▸ **About this exercise**
Give back exactly the lines of the entries below from the line with "def State.hostAccess (s" to the line with "## Refusals -/", inclusive, and only those.

▸ **Input data**
▼
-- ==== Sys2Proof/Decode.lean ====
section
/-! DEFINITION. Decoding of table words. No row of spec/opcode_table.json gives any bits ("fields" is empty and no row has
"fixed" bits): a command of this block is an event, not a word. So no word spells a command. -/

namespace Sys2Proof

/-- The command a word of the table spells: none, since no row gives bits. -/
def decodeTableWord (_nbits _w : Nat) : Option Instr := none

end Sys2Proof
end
▲
▼
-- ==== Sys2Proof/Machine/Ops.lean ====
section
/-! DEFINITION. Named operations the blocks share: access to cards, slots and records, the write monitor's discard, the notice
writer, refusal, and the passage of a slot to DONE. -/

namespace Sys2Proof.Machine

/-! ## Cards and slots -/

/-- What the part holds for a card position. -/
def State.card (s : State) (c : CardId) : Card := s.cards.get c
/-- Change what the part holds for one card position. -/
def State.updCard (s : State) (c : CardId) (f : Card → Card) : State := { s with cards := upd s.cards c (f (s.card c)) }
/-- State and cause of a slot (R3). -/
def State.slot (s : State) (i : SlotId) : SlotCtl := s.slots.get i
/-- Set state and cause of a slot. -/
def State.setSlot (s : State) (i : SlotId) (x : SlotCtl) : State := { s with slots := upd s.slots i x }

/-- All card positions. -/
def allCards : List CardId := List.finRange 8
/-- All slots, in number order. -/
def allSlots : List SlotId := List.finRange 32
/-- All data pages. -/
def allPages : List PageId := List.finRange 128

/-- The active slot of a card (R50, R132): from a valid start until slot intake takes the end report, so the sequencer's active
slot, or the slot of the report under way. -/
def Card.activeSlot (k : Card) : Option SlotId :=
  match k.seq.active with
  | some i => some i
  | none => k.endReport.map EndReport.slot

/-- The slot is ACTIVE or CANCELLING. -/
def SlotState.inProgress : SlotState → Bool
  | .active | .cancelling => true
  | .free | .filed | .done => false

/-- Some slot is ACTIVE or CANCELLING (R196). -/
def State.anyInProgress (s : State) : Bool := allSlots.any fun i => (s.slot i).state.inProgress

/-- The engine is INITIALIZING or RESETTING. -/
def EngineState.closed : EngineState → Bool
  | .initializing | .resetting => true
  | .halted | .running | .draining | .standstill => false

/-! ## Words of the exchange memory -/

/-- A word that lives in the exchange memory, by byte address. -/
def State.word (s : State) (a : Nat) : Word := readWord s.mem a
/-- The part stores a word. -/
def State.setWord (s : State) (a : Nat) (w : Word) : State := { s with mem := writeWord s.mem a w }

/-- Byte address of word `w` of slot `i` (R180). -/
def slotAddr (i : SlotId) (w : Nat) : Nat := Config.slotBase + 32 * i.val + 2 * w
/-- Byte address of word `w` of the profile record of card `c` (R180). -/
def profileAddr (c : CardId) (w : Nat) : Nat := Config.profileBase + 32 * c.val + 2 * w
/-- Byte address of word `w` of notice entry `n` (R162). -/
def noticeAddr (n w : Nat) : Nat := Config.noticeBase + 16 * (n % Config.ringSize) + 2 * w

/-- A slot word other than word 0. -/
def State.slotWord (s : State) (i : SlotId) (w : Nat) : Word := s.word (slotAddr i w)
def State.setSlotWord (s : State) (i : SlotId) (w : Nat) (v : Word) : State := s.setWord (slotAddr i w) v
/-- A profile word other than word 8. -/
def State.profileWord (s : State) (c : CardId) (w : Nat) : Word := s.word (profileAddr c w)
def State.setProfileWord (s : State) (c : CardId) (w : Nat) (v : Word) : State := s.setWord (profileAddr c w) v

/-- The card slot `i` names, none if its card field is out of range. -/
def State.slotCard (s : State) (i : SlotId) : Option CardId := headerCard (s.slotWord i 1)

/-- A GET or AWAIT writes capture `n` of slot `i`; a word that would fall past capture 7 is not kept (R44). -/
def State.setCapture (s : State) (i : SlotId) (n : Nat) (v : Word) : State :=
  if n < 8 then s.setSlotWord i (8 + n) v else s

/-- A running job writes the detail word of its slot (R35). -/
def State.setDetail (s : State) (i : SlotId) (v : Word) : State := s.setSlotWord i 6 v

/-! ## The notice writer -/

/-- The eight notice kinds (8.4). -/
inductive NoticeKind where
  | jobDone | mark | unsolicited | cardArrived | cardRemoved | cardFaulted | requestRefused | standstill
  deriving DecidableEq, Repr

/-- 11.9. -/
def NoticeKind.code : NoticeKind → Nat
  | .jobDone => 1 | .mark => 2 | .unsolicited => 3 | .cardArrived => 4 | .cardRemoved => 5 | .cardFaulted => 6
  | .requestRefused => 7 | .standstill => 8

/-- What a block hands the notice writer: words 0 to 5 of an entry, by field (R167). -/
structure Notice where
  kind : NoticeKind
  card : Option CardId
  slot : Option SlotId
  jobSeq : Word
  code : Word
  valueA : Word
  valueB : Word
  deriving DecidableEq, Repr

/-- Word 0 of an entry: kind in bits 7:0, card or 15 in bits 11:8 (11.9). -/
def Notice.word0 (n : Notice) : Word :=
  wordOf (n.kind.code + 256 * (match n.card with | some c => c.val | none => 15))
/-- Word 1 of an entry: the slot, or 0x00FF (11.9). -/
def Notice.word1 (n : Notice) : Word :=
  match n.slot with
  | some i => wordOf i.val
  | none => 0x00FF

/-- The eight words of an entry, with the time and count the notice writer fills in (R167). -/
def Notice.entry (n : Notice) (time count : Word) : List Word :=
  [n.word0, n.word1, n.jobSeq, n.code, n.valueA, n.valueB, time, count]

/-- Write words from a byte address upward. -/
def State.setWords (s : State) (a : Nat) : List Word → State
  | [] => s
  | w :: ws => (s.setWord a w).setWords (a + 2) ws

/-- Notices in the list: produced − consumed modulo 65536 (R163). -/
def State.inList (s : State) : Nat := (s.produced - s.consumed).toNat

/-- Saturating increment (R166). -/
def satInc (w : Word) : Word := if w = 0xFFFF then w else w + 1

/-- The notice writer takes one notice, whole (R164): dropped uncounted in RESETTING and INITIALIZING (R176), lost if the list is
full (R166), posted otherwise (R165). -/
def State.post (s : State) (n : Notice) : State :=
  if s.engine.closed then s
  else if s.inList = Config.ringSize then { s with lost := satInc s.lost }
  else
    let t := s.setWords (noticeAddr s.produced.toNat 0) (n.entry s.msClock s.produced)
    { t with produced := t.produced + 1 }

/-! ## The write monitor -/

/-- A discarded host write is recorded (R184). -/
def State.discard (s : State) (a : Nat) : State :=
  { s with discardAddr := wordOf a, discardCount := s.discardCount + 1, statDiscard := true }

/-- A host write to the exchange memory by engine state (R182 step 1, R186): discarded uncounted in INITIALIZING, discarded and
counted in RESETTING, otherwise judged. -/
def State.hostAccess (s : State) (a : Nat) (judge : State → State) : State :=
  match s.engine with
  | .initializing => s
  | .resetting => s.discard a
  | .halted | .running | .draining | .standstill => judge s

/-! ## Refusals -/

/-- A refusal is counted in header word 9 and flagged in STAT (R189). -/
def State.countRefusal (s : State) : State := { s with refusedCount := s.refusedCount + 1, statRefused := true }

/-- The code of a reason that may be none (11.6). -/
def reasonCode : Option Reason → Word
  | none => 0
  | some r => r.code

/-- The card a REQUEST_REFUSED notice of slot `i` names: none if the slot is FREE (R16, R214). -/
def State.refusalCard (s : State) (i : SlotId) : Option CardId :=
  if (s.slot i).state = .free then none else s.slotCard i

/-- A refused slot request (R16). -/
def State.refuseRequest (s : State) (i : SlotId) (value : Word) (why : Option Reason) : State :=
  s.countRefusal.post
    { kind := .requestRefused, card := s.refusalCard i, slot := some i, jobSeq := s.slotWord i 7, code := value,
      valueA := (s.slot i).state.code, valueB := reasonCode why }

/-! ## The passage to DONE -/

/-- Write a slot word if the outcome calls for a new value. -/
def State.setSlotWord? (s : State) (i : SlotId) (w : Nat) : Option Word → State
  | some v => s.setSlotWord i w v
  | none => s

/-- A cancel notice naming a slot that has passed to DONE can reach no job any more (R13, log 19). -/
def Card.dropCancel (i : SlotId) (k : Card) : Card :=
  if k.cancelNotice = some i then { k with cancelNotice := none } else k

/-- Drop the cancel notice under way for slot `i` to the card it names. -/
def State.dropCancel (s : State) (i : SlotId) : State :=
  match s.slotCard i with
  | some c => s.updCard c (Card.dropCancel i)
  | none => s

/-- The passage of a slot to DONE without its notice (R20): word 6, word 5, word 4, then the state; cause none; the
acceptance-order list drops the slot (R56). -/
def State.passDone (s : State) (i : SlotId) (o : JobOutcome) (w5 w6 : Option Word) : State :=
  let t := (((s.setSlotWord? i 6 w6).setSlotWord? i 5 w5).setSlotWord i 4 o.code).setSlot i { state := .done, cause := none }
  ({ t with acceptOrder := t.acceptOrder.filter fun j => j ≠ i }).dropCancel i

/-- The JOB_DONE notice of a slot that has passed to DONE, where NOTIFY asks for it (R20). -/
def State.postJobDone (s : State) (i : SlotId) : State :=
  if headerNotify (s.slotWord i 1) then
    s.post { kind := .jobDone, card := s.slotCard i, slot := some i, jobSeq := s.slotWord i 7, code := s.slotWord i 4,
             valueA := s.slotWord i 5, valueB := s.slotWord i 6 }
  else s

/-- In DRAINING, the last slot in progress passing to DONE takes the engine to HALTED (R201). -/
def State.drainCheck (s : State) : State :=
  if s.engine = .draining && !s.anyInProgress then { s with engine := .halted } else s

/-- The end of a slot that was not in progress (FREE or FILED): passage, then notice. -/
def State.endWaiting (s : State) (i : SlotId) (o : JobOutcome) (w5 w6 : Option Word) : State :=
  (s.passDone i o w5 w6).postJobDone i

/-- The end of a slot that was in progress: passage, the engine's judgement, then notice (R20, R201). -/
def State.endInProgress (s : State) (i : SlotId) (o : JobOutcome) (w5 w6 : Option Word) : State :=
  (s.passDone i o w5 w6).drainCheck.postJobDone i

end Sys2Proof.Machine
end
▲
▸ **Result of the exercise**
def State.hostAccess (s : State) (a : Nat) (judge : State → State) : State :=
  match s.engine with
  | .initializing => s
  | .resetting => s.discard a
  | .halted | .running | .draining | .standstill => judge s

/-! ## Refusals -/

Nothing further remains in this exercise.